** Excerpted records **
/-- `K` is the quotient scaled by 10^4 and rounded half up (R110, R111). -/
theorem floor_quotient {baud : Nat} (h : 1 ≤ baud) (clk : Nat) :
    ⌊(clk / (baud * 16) : ℚ) * 10 ^ 4 + 1 / 2⌋ = (divisorK baud clk : ℤ) := by
  have positive : (baud : ℚ) ≠ 0 := by exact_mod_cast (by omega : baud ≠ 0)
  have fraction : (clk / (baud * 16) : ℚ) * 10 ^ 4 + 1 / 2 = ((20000 * clk + 16 * baud : ℕ) : ℚ) / ((32 * baud : ℕ) : ℚ) := by
    push_cast
    field_simp
    ring
  rw [fraction, Rat.floor_natCast_div_natCast]
  rfl

/-- The mantissa before the carry is the number of whole units in `K` (R110, R111). -/
theorem floor_rounded (k : Nat) : ⌊(k : ℚ) / 10 ^ 4⌋ = ((k / 10000 : ℕ) : ℤ) := by
  have := Rat.floor_natCast_div_natCast k 10000
  exact_mod_cast this

/-- `s` is the rest in sixteenths, rounded up (R110, R111). -/
theorem ceil_rest (k : Nat) : ⌈((k : ℚ) / 10 ^ 4 - (k / 10000 : ℕ)) * 16⌉ = (divisorS k : ℤ) := by
  have split : (k : ℚ) = 10000 * (k / 10000 : ℕ) + (k % 10000 : ℕ) := by exact_mod_cast (Nat.div_add_mod k 10000).symm
  have fraction : ((k : ℚ) / 10 ^ 4 - (k / 10000 : ℕ)) * 16 = ((16 * (k % 10000) : ℕ) : ℚ) / ((10000 : ℕ) : ℚ) := by
    rw [split]
    push_cast
    ring
  rw [fraction, Rat.ceil_natCast_div_natCast]
  unfold divisorS
  omega

/-- Settles O20: the floor and the ceiling of the rule are the integer divisions of R111. -/
theorem divisorIsTheExactRule : Obligations.DivisorIsTheExactRule := by
  unfold Obligations.DivisorIsTheExactRule
  intro baud clk h
  have small := divisorS_le (divisorK baud clk)
  simp only [floor_quotient h, Int.cast_natCast, floor_rounded, ceil_rest, computeDivisor]
  refine ⟨by omega, by omega, ?_, by omega⟩
  split <;> omega

/-! ## UART.DIV -/

/-- A refused command leaves an idle FG with the mark and nothing else (R173). -/
theorem exec_idle_refused {i : Instr} {s : State} {r : RefusalReason} (idle : s.seq = .idle) (plan : planOf i s = .error r) :
    exec i s = .next { s with refusals := s.refusals ++ [r] } := by
  rw [exec_idle_error idle plan, refuse, ← idle]

theorem planUartDiv_accepted {baud clk : BitVec 32} {s : State} (nonzero : baud ≠ 0) (unset : s.brrSet = false)
    (small : (computeDivisor baud.toNat clk.toNat).1 < 2 ^ 12) :
    planUartDiv baud clk s = .ok [.brrMantSet (BitVec.ofNat 12 (computeDivisor baud.toNat clk.toNat).1),
      .brrFracSet (BitVec.ofNat 4 (computeDivisor baud.toNat clk.toNat).2), .brrSetMark] :=
  (if_neg nonzero).trans ((if_neg (Bool.eq_false_iff.mp unset)).trans (if_neg (Nat.not_le.mpr small)))

/-- Settles O22: the plan test by test, then its three writes in turn; both fields of the divisor fit their registers. -/
theorem uartDivLatchesTheDivisorOnce : Obligations.UartDivLatchesTheDivisorOnce := by
  unfold Obligations.UartDivLatchesTheDivisorOnce
  refine ⟨fun baud clk => ⟨rfl, rfl⟩, fun baud clk s idle => ⟨fun zero => ?_, fun nonzero set => ?_, fun nonzero unset large => ?_,
    fun nonzero unset small a b => ?_⟩⟩
  · exact exec_idle_refused idle (if_pos zero)
  · exact exec_idle_refused idle ((if_neg nonzero).trans (if_pos set))
  · exact exec_idle_refused idle
      ((if_neg nonzero).trans ((if_neg (Bool.eq_false_iff.mp unset)).trans (if_pos large)))
  · have mantissa := (BitVec.toNat_ofNat _ 12).trans (Nat.mod_eq_of_lt small)
    have fraction := (BitVec.toNat_ofNat _ 4).trans (Nat.mod_eq_of_lt (computeDivisor_snd_lt baud.toNat clk.toNat))
    exact ⟨_, _, _, _, _, mantissa, fraction, exec_idle_first idle (planUartDiv_accepted nonzero unset small) rfl, rfl,
      exec_busy_tickN a rfl rfl, rfl, exec_busy_last (tickN_seq b _) rfl rfl, rfl⟩

/-- Settles O55: a refusal leaves the mark; each micro-step is a write of one of the divisor registers, and nothing is delivered. -/
theorem uartDivFrame : Obligations.UartDivFrame := by
  unfold Obligations.UartDivFrame
  intro baud clk s t inv h
  rcases exec_takes inv h with ⟨-, r, rfl⟩ | ⟨m, ms, u, r, takes, one, rfl⟩
  · rfl
  · obtain ⟨q, moved⟩ := settle_silent (i := .uartDiv baud clk) (u := u) rfl r
    rw [moved]
    have own : divisorMicro m = true := takes_own takes
    cases m
    case brrMantSet => cases one; rfl
    case brrFracSet => cases one; rfl
    case brrSetMark => cases one; rfl
    all_goals cases own

end Sys2Proof.Proofs.Divisor
end

section
/-! The micro-steps of UART.TX one by one (41_seriallink.md section 3): what `exec` answers at each of its positions, and what it leaves
unchanged there. -/

namespace Sys2Proof.Proofs.UartTx

open Sys2Proof.Machine Sys2Proof.Safety Sys2Proof.Proofs.Registers Sys2Proof.Proofs.TickClock

/-! ## Samples and timeout tests -/

/-- Where UART.TX goes on after a sample answered `a` (R116, R117). -/
def afterSample (m : Micro) (a : Bool) : List Micro :=
  match m with
  | .readyErr => if a then finish .error else [.readyPoll]
  | .readyPoll => if a then [.txWrite, .txIdxIncr] else [.readyTime]
  | .completeErr => if a then finish .error else [.completePoll]
  | .completePoll => if a then finish .ok else [.completeTime]
  | _ => []

/-- A sample moves the record of the answers alone, and its answer decides where the command goes on (R32). -/
theorem runMicro_sample {m : Micro} {c : UartCond} {a : Bool} {s : State} (sample : sampleOf m = some c)
    (answer : answerOf c s.env = a) (rest : List Micro) : runMicro m rest s = .ok (sampled s, afterSample m a) := by
  subst answer
  cases m
  case readyErr => cases sample; rfl
  case readyPoll => cases sample; rfl
  case completeErr => cases sample; rfl
  case completePoll => cases sample; rfl
  all_goals cases sample

theorem afterSample_ne_nil {m : Micro} {c : UartCond} (sample : sampleOf m = some c) (a : Bool) : afterSample m a ≠ [] := by
  cases m
  case readyErr => cases a <;> exact List.cons_ne_nil _ _
  case readyPoll => cases a <;> exact List.cons_ne_nil _ _
  case completeErr => cases a <;> exact List.cons_ne_nil _ _
  case completePoll => cases a <;> exact List.cons_ne_nil _ _
  all_goals cases sample

/-- The transmission under way has lasted its timeout, all unsigned (R116 (3), R117 (3)). -/
def TimedOut (u : State) : Prop := u.txTimeout.toNat ≤ (u.tick - u.txStart).toNat

theorem elapsedAtLeast_iff_timedOut {u : State} : elapsedAtLeast (now u) u.txStart u.txTimeout = true ↔ TimedOut u := by
  simp [elapsedAtLeast, TimedOut, now, BitVec.le_def]

theorem timedOut_of_zero {u : State} (zero : u.txTimeout = 0) : TimedOut u := by simp [TimedOut, zero]

theorem runMicro_readyTime_late {u : State} (h : TimedOut u) (rest : List Micro) :
    runMicro .readyTime rest u = .ok (u, finish .timeout) := by
  simp only [runMicro, if_pos (elapsedAtLeast_iff_timedOut.mpr h)]

theorem byteLoop_more {s : State} (h : s.txIdx < s.txLen) : byteLoop s = [.readyErr] := if_pos h

theorem byteLoop_done {s : State} (h : ¬ s.txIdx < s.txLen) : byteLoop s = [.txEnterComplete] := if_neg h

theorem runMicro_readyTime_early {u : State} (h : ¬ TimedOut u) (rest : List Micro) :
    runMicro .readyTime rest u = .ok (u, byteLoop u) := by
  simp only [runMicro, if_neg (mt elapsedAtLeast_iff_timedOut.mp h)]

theorem runMicro_readyTime_again {u : State} (early : ¬ TimedOut u) (more : u.txIdx < u.txLen) (rest : List Micro) :
    runMicro .readyTime rest u = .ok (u, [.readyErr]) := by
  rw [runMicro_readyTime_early early, byteLoop_more more]

theorem runMicro_completeTime_late {u : State} (h : TimedOut u) (rest : List Micro) :
    runMicro .completeTime rest u = .ok (u, finish .timeout) := by
  simp only [runMicro, if_pos (elapsedAtLeast_iff_timedOut.mpr h)]

theorem runMicro_completeTime_early {u : State} (h : ¬ TimedOut u) (rest : List Micro) :
    runMicro .completeTime rest u = .ok (u, [.completeErr]) := by
  simp only [runMicro, if_neg (mt elapsedAtLeast_iff_timedOut.mp h)]

/-- The write hands over the byte at `TX_IDX` (R116 (2)). -/
theorem runMicro_txWrite {s : State} {b : Byte} (h : s.txbuf[s.txIdx.toNat]? = some b) (rest : List Micro) :
    runMicro .txWrite rest s = .ok (uartWrite b s, rest) := by
  simp only [runMicro, h]
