/-! ## OBS fields -/

/-- `OBS_Q_CTRL[q]` (spec/14_queues_counters.md). -/
def OBS_Q_CTRL.addr (n : Nat) : Nat := if n < 4 then 0x140000 + 0x20 * n else 0x14FFFC
def OBS_Q_CTRL.RESET (n : Nat) : Fld := ⟨OBS_Q_CTRL.addr n, 0, 1⟩
def OBS_Q_CTRL.ENABLE (n : Nat) : Fld := ⟨OBS_Q_CTRL.addr n, 1, 1⟩
def OBS_Q_CTRL.TIMEOUT_MS (n : Nat) : Fld := ⟨OBS_Q_CTRL.addr n, 2, 10⟩
def OBS_Q_CTRL.CHANNEL (n : Nat) : Fld := ⟨OBS_Q_CTRL.addr n, 12, 4⟩
def OBS_Q_CTRL.OWNER (n : Nat) : Fld := ⟨OBS_Q_CTRL.addr n, 16, 2⟩
/-- `OBS_Q_DATA[q]` (spec/14_queues_counters.md). -/
def OBS_Q_DATA.addr (n : Nat) : Nat := if n < 4 then 0x140004 + 0x20 * n else 0x14FFFC
def OBS_Q_DATA.WORD (n : Nat) : Fld := ⟨OBS_Q_DATA.addr n, 0, 32⟩
/-- `OBS_Q_STATUS[q]` (spec/14_queues_counters.md). -/
def OBS_Q_STATUS.addr (n : Nat) : Nat := if n < 4 then 0x140008 + 0x20 * n else 0x14FFFC
def OBS_Q_STATUS.WORDS (n : Nat) : Fld := ⟨OBS_Q_STATUS.addr n, 0, 13⟩
def OBS_Q_STATUS.RECORDS (n : Nat) : Fld := ⟨OBS_Q_STATUS.addr n, 13, 11⟩
def OBS_Q_STATUS.TIMEOUT (n : Nat) : Fld := ⟨OBS_Q_STATUS.addr n, 24, 1⟩
def OBS_Q_STATUS.TORN (n : Nat) : Fld := ⟨OBS_Q_STATUS.addr n, 25, 1⟩
def OBS_Q_STATUS.OWNED (n : Nat) : Fld := ⟨OBS_Q_STATUS.addr n, 26, 1⟩
def OBS_Q_STATUS.WRITING (n : Nat) : Fld := ⟨OBS_Q_STATUS.addr n, 27, 1⟩
def OBS_Q_STATUS.READING (n : Nat) : Fld := ⟨OBS_Q_STATUS.addr n, 28, 1⟩
/-- `OBS_Q_PTR[q]` (spec/14_queues_counters.md). -/
def OBS_Q_PTR.addr (n : Nat) : Nat := if n < 4 then 0x14000C + 0x20 * n else 0x14FFFC
def OBS_Q_PTR.WR (n : Nat) : Fld := ⟨OBS_Q_PTR.addr n, 0, 13⟩
def OBS_Q_PTR.RD (n : Nat) : Fld := ⟨OBS_Q_PTR.addr n, 16, 13⟩
/-- `OBS_Q_LOST[q]` (spec/14_queues_counters.md). -/
def OBS_Q_LOST.addr (n : Nat) : Nat := if n < 4 then 0x140080 + 0x4 * n else 0x14FFFC
def OBS_Q_LOST.LOST (n : Nat) : Fld := ⟨OBS_Q_LOST.addr n, 0, 16⟩
/-- `OBS_CYCLE_LO` (spec/14_queues_counters.md). -/
def OBS_CYCLE_LO.addr : Nat := 0x140100
def OBS_CYCLE_LO.CYCLE_LO : Fld := ⟨OBS_CYCLE_LO.addr, 0, 32⟩
/-- `OBS_CYCLE_HI` (spec/14_queues_counters.md). -/
def OBS_CYCLE_HI.addr : Nat := 0x140104
def OBS_CYCLE_HI.CYCLE_HI : Fld := ⟨OBS_CYCLE_HI.addr, 0, 32⟩
/-- `OBS_PMU_CTRL` (spec/14_queues_counters.md). -/
def OBS_PMU_CTRL.addr : Nat := 0x140110
def OBS_PMU_CTRL.RECOVERY : Fld := ⟨OBS_PMU_CTRL.addr, 0, 1⟩
def OBS_PMU_CTRL.FREEZE : Fld := ⟨OBS_PMU_CTRL.addr, 1, 1⟩
def OBS_PMU_CTRL.CHAINED : Fld := ⟨OBS_PMU_CTRL.addr, 2, 1⟩
/-- `OBS_PMU_OVF` (spec/14_queues_counters.md). -/
def OBS_PMU_OVF.addr : Nat := 0x140114
def OBS_PMU_OVF.OVF : Fld := ⟨OBS_PMU_OVF.addr, 0, 8⟩
/-- `OBS_PMU_EVT[i]` (spec/14_queues_counters.md). -/
def OBS_PMU_EVT.addr (n : Nat) : Nat := if n < 8 then 0x140140 + 0x10 * n else 0x14FFFC
def OBS_PMU_EVT.EVENT (n : Nat) : Fld := ⟨OBS_PMU_EVT.addr n, 0, 8⟩
def OBS_PMU_EVT.FILTER (n : Nat) : Fld := ⟨OBS_PMU_EVT.addr n, 8, 8⟩
def OBS_PMU_EVT.ENABLE (n : Nat) : Fld := ⟨OBS_PMU_EVT.addr n, 16, 1⟩
def OBS_PMU_EVT.CLEAR (n : Nat) : Fld := ⟨OBS_PMU_EVT.addr n, 17, 1⟩
/-- `OBS_PMU_LO[i]` (spec/14_queues_counters.md). -/
def OBS_PMU_LO.addr (n : Nat) : Nat := if n < 8 then 0x140144 + 0x10 * n else 0x14FFFC
def OBS_PMU_LO.COUNT_LO (n : Nat) : Fld := ⟨OBS_PMU_LO.addr n, 0, 32⟩
/-- `OBS_PMU_HI[i]` (spec/14_queues_counters.md). -/
def OBS_PMU_HI.addr (n : Nat) : Nat := if n < 8 then 0x140148 + 0x10 * n else 0x14FFFC
def OBS_PMU_HI.COUNT_HI (n : Nat) : Fld := ⟨OBS_PMU_HI.addr n, 0, 16⟩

** Task statement **
Take exactly the lines from the one containing "refine ⟨fun baud" through the one containing "((if_neg nonzero).trans ((if_neg" in the data above, and output them with nothing added.

** Answer **
  refine ⟨fun baud clk => ⟨rfl, rfl⟩, fun baud clk s idle => ⟨fun zero => ?_, fun nonzero set => ?_, fun nonzero unset large => ?_,
    fun nonzero unset small a b => ?_⟩⟩
  · exact exec_idle_refused idle (if_pos zero)
  · exact exec_idle_refused idle ((if_neg nonzero).trans (if_pos set))
  · exact exec_idle_refused idle
      ((if_neg nonzero).trans ((if_neg (Bool.eq_false_iff.mp unset)).trans (if_pos large)))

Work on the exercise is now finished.